Item 5.02. Departure of Directors or Certain Officers; Election of Directors;
Appointment of Certain Officers; Compensatory Arrangements of Certain Officers.
On June 19, 2020, the Board of Directors (the "Board") of Endologix, Inc. (the
"Company") appointed Richard Mott to serve on the Board as a Class I director.
Consistent with the other Class I directors, Mr. Mott will serve as a member of
the Board until the Company's 2023 annual meeting of stockholders. Mr. Mott has
been appointed to the Restructuring Committee.
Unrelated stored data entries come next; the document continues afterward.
-- ==== Sys2Proof/Config.lean ====
section
/-! DEFINITION. What the part as built fixes: its capacities (the scope file, section 2), its timer periods and its
identity codes (R163). The spec leaves no value of an operation open, so no free value stands here. -/

namespace Sys2Proof

/-- A channel number, CH0 to CH3. -/
abbrev ChanIx := Fin 4

/-- A stream number, 0 to 15 (R1). -/
abbrev StreamIx := Fin 16

/-- An engine number, 0 to 5: DL0, DL1, RL0, WH0, CK0, CK1 (R76). -/
abbrev EngineIx := Fin 6

/-- A fault bank number, 0 to 6 (R140). -/
abbrev BankIx := Fin 7

namespace Config

/-- Entries of one channel's job queue (R55). -/
@[reducible, simp] def queueEntries : Nat := 8
/-- Blocks of buffer memory (chapter 5, section 5.1). -/
@[reducible, simp] def blocks : Nat := 512
/-- Bytes of a block (chapter 5, section 5.1). -/
@[reducible, simp] def blockSize : Nat := 64
/-- Bytes of a word under one error-correcting code (chapter 5, section 5.1). -/
@[reducible, simp] def wordSize : Nat := 8
/-- Entries of the handle table, handles 1 to 48 (R100). -/
@[reducible, simp] def handles : Nat := 48
/-- The largest buffer size, and the maximum of an AUTO OUT of length 0 (R44, R103). -/
@[reducible, simp] def maxBuffer : Nat := 4096
/-- Reports the outbox holds (R117). -/
@[reducible, simp] def outboxReports : Nat := 16
/-- Frames the request inbox holds, replies the cache holds, NOT-OPEN replies that may wait (R158, R159, R161). -/
@[reducible, simp] def window : Nat := 4
/-- The largest LEN of a frame (R153). -/
@[reducible, simp] def maxPayload : Nat := 240
/-- The reserve after each reset (R102). -/
@[reducible, simp] def resetReserve : Nat := 16
/-- The largest reserve (R108). -/
@[reducible, simp] def maxReserve : Nat := 128
/-- The receiver's gap timer period in milliseconds (R155). -/
@[reducible, simp] def gapPeriod : Nat := 5
/-- The retry period after each reset, in units of 10 ms (R132). -/
@[reducible, simp] def resetRetryPeriod : Nat := 20
/-- WARN of each channel after each reset, in milliseconds (R150). -/
@[reducible, simp] def resetWarn : Nat := 100
/-- LIMIT of each channel after each reset, in milliseconds (R150). -/
@[reducible, simp] def resetLimit : Nat := 1000
/-- The largest WARN and LIMIT (R133). -/
@[reducible, simp] def maxWatch : Nat := 60000
/-- Retries made before the next expiry makes the link QUIET (R128). -/
@[reducible, simp] def retries : Nat := 5
/-- Uncorrected arrivals that give the automatic offline trigger (R143). -/
@[reducible, simp] def offlineThreshold : Nat := 3

end Config
end Sys2Proof
end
Mr. Mott is currently a principal in Walkabout Consulting LLC, a management
consulting and private equity firm, since 2008. Mr. Mott served as President and
Chief Executive Officer and Director of Kyphon Inc., a NASDAQ-listed global
medical device company focused on minimally invasive spinal therapies, from 2002
through its acquisition by Medtronic, Inc. in late 2007. Prior to Kyphon, Mr.
Mott held several executive positions at Wilson Greatbatch Technologies, Inc.,
most recently as Chief Operating Officer, as well as executive operating roles
within the Bristol-Myers Squibb Company. Mr. Mott currently serves on the Board
of Directors of several private companies, including Conventis Orthopedics,
Sollis Therapeutics, Treace Medical Concepts, Relievant Med Systems, and Arsenal
Medical. Mr. Mott is the previous recipient of the Ernst & Young Entrepreneur of
the Year Award and the Frost & Sullivan Technology Leadership of the Year Award.
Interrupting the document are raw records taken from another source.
-- ==== Sys2Proof/Machine/FaultBanks.lean ====
section
/-! DEFINITION. Arrivals at the fault banks (R141 to R145). -/

namespace Sys2Proof.Machine

/-- A count that is held at 255 (R140, R142; the silent count of R73 likewise). -/
def bump255 (n : Nat) : Nat := min (n + 1) 255

/-- Step 1 of an arrival: the counts, whatever the masks (R142). Bank 6 has no uncorrected count. -/
def countArrival (b : BankIx) (a : FaultRecord) (x : Bank) : Bank :=
  match a.severity with
  | .corrected => { x with corrected := bump255 x.corrected }
  | .uncorrected => if b.val < 6 then { x with uncorrected := bump255 x.uncorrected } else x

/-- Step 2: whether the mask of the arrival's severity is set (R142). -/
def masked (a : FaultRecord) (x : Bank) : Bool :=
  match a.severity with
  | .corrected => x.maskCorrected
  | .uncorrected => x.maskUncorrected

/-- Step 3: the record after an unmasked arrival, and whether the record was written or overwritten (R142). -/
def recordArrival (a : FaultRecord) (x : Bank) : Bank × Bool :=
  match x.record with
  | none => ({ x with record := some a, overflow := false }, true)
  | some r =>
    if r.severity = .corrected ∧ a.severity = .uncorrected then ({ x with record := some a, overflow := true }, true)
    else ({ x with overflow := true }, false)

/-- Whether an arrival gives the automatic offline trigger, by the bank after its count step (R143). -/
def givesTrigger (b : BankIx) (a : FaultRecord) (counted : Bank) : Bool :=
  decide (b.val < 6) && a.severity == .uncorrected && (a.kind == .internal || decide (3 ≤ counted.uncorrected))

/-- One arrival at a bank (R142, R143): counts, trigger, mask, record, pending flag; then the slot arbiter acts on a claim
made while a slot is free (R122).
DEDUCED, log 15. -/
def State.arrive (s : State) (b : BankIx) (a : FaultRecord) : State :=
  let counted := countArrival b a (s.bank b)
  let s := s.setBank b counted
  let s :=
    if h : b.val < 6 then
      let e : EngineIx := ⟨b.val, h⟩
      if givesTrigger b a counted then s.setEngine e { s.engine e with offlineDue := true } else s
    else s
  if masked a counted then s
  else
    let (recorded, written) := recordArrival a counted
    let s := s.setBank b recorded
    if written then (s.setFaultPending b true).grantStep else s

end Sys2Proof.Machine
end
Mr. Mott holds a BS in Ceramic Engineering from Alfred University and is a
Graduate of Harvard University's Advanced Management Program.
Compensation of Director
In connection with Mr. Mott's appointment to the Board, he will be compensated
for his service on the Board and its Committees in accordance with the Company's
standard compensation policy for non-employee directors.
Agreements with Director
Mr. Mott was appointed to the Board to serve as Deerfield's (as defined below)
designee pursuant to Amendment No. 1 to Forbearance Agreement to Credit
Agreement, dated as of August 9, 2018, with the Lenders party thereto from time
to time, and Deerfield ELGX Revolver, LLC, as agent for itself (the "ABL Agent")
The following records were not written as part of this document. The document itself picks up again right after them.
-- ==== Sys2Proof/Machine/Flags.lean ====
section
/-! DEFINITION. Flags bytes: independent flags, one bit each, bit 0 the least significant, a set flag 1 (R169), and the
layouts that hold them: the bank block (R176), the JOB END (R175), the WATCH NOTICE (R176), the part record
(section 9.4.1). -/

namespace Sys2Proof.Machine

/-- A flag as a number. -/
def bit (b : Bool) : Nat := if b then 1 else 0

/-- A flags byte from its flags, bit 0 first; the other bits are reserved and 0 (R169). -/
def flagsByte : List Bool → Byte
  | [] => 0
  | b :: rest => byteOf (bit b + 2 * (flagsByte rest).toNat)

/-- The bank block (R176): while VALID is clear bytes 1 to 8 are 0, and the counts stand. -/
def bankBlock (i : FaultInfo) : List Byte :=
  (match i.record with
   | none => byteOf i.bank.val :: zeroBytes 8
   | some r =>
     [byteOf i.bank.val, flagsByte [true, i.overflow, r.site.isSome, r.tag.isSome], severityCode r.severity,
       faultKindCode r.kind] ++
     (match r.site with
      | none => zeroBytes 3
      | some (.block h o) => byteOf h :: numBytes o
      | some (.stream n) => byteOf n.val :: zeroBytes 2) ++
     numBytes (r.tag.getD 0)) ++
  [byteOf i.corrected, byteOf i.uncorrected]

/-- The payload of a JOB END (R175). -/
def jobEndPayload (i : JobEndInfo) : List Byte :=
  numBytes i.tag ++
  [byteOf i.channel.val, byteOf i.stream.val, phaseCode i.phase, jobStateCode i.outcome, reasonCode i.reason,
    flagsByte [i.oddTail, i.warned, i.streamFaulted, i.checkValue.isSome]] ++
  numBytes i.leadBytes ++ numBytes i.bytesIn ++ numBytes i.bytesOut ++
  [byteOf i.autoHandle, verifyCode i.verify] ++ quadBytes (i.checkValue.getD 0) ++ [byteOf i.silentCount]

/-- The payload of a WATCH NOTICE (R176). -/
def watchNoticePayload (i : WatchInfo) : List Byte :=
  byteOf i.channel.val :: numBytes i.tag ++ jobStateCode i.jobState :: numBytes i.elapsed

/-- The kind and payload of a report (R153, R175, R176). -/
def reportFrame (r : Report) : Frame :=
  match r.body with
  | .jobEnd i => { seq := r.number, kind := 0x90, payload := jobEndPayload i }
  | .faultNotice i => { seq := r.number, kind := 0x91, payload := bankBlock i }
  | .watchNotice i => { seq := r.number, kind := 0x92, payload := watchNoticePayload i }

/-- Bytes 1 to 8 of a part record (section 9.4.1); an absent optional field has its present byte and value bytes 0. -/
def partFields : PartValue → List Byte
  | .delta previous none => halfBytes previous ++ zeroBytes 6
  | .delta previous (some b) => halfBytes previous ++ [1, b] ++ zeroBytes 4
  | .run none => zeroBytes 8
  | .run (some (v, c)) => [1, v] ++ numBytes c ++ zeroBytes 4
  | .whiten lfsr => halfBytes lfsr ++ zeroBytes 6
  | .check remainder count => quadBytes remainder ++ quadBytes count

/-- What STREAM QUERY finds of one part: no fields given, the fields, or an unreadable copy (section 9.4.1). -/
inductive PartView where
  | absent
  | given (v : PartValue)
  | unreadable
  deriving DecidableEq, Repr

/-- A part record of 9 bytes (section 9.4.1). -/
def partRecord : PartView → List Byte
  | .absent => zeroBytes 9
  | .given v => 0x01 :: partFields v
  | .unreadable => 0x02 :: zeroBytes 8

end Sys2Proof.Machine
end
and the Lenders and Amendment No. 1 to Forbearance Agreement to Amended and
Restated Facility Agreement, dated as of August 9, 2018, with the Lenders party
thereto from time to time, and Deerfield Private Design Fund I.V., L.P. as agent
for itself (together with the ABL Agent, "Deerfield") and the Lenders. There are
no other arrangements or understandings between Mr. Mott and any other persons
pursuant to which he was elected to serve on the Board. There are no
relationships involving Mr. Mott that are required to be reported pursuant to
Item 404(a) of Regulation S-K.
Mr. Mott has entered into the Company's standard indemnification agreement in
the form previously filed with the Securities and Exchange Commission providing
for indemnification and advancement of expenses to the fullest extent permitted
by the General Corporation Law of the State of Delaware.